= Beginning of Section =

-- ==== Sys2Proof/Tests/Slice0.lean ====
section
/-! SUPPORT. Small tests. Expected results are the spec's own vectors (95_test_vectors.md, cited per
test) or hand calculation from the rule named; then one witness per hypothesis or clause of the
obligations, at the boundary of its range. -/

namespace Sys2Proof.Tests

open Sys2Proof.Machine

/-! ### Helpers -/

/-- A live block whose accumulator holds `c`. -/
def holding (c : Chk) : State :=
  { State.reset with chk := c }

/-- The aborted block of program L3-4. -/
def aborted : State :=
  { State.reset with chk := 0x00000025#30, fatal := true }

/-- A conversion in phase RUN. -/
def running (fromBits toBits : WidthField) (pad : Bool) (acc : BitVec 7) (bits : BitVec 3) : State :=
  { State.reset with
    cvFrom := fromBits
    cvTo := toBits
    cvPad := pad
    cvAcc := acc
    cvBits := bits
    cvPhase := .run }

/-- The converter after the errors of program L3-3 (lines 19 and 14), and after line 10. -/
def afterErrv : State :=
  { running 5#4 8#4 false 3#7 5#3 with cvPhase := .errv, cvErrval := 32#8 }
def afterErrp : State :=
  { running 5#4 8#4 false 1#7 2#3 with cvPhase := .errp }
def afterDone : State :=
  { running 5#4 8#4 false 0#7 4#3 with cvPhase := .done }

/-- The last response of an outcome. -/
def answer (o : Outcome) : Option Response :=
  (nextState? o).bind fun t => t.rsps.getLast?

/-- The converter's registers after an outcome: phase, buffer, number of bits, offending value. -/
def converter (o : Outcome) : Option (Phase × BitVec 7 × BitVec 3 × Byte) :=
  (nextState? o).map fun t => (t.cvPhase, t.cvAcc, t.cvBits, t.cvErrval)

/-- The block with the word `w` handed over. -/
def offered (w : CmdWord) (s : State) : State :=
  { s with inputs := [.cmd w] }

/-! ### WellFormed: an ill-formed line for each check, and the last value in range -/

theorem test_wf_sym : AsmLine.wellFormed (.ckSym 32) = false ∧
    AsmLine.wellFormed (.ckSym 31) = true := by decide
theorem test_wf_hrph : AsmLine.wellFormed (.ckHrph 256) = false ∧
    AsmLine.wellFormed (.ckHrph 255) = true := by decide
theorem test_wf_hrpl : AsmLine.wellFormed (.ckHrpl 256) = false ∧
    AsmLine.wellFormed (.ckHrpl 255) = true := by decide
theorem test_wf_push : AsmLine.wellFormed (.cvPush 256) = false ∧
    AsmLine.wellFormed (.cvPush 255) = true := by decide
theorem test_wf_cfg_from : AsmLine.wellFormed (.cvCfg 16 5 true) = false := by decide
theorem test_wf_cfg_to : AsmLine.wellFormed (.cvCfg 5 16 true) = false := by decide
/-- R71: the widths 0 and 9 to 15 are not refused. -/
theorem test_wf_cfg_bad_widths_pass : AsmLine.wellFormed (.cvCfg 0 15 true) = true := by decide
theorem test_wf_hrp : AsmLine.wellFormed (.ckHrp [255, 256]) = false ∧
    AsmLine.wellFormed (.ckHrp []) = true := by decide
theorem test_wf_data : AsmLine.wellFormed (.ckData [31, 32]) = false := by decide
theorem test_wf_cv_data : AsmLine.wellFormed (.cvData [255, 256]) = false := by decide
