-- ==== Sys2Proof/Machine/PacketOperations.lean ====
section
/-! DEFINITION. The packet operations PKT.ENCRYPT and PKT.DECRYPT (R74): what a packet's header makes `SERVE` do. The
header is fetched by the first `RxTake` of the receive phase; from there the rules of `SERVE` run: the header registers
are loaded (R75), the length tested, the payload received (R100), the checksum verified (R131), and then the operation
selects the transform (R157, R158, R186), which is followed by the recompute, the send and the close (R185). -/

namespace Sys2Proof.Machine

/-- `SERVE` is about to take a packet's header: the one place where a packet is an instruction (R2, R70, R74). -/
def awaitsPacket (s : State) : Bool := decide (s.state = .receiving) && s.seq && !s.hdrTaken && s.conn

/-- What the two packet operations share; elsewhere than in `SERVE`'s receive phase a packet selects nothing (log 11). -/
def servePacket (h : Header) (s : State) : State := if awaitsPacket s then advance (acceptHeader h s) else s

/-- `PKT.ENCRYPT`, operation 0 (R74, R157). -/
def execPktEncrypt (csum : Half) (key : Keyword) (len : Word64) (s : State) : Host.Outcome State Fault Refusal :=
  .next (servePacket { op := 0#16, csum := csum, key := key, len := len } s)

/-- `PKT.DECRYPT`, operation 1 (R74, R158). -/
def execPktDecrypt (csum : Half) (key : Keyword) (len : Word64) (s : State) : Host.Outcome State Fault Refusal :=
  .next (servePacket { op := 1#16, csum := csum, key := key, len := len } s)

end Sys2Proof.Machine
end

= End of Section =

— WORK REQUEST —
Each line in the listing above from the one containing "cvTo := toBits" through the one containing "def answer (o" should be repeated exactly, and no other line.

— OUTPUT FOR THIS TASK —
    cvTo := toBits
    cvPad := pad
    cvAcc := acc
    cvBits := bits
    cvPhase := .run }

/-- The converter after the errors of program L3-3 (lines 19 and 14), and after line 10. -/
def afterErrv : State :=
  { running 5#4 8#4 false 3#7 5#3 with cvPhase := .errv, cvErrval := 32#8 }
def afterErrp : State :=
  { running 5#4 8#4 false 1#7 2#3 with cvPhase := .errp }
def afterDone : State :=
  { running 5#4 8#4 false 0#7 4#3 with cvPhase := .done }

/-- The last response of an outcome. -/
def answer (o : Outcome) : Option Response :=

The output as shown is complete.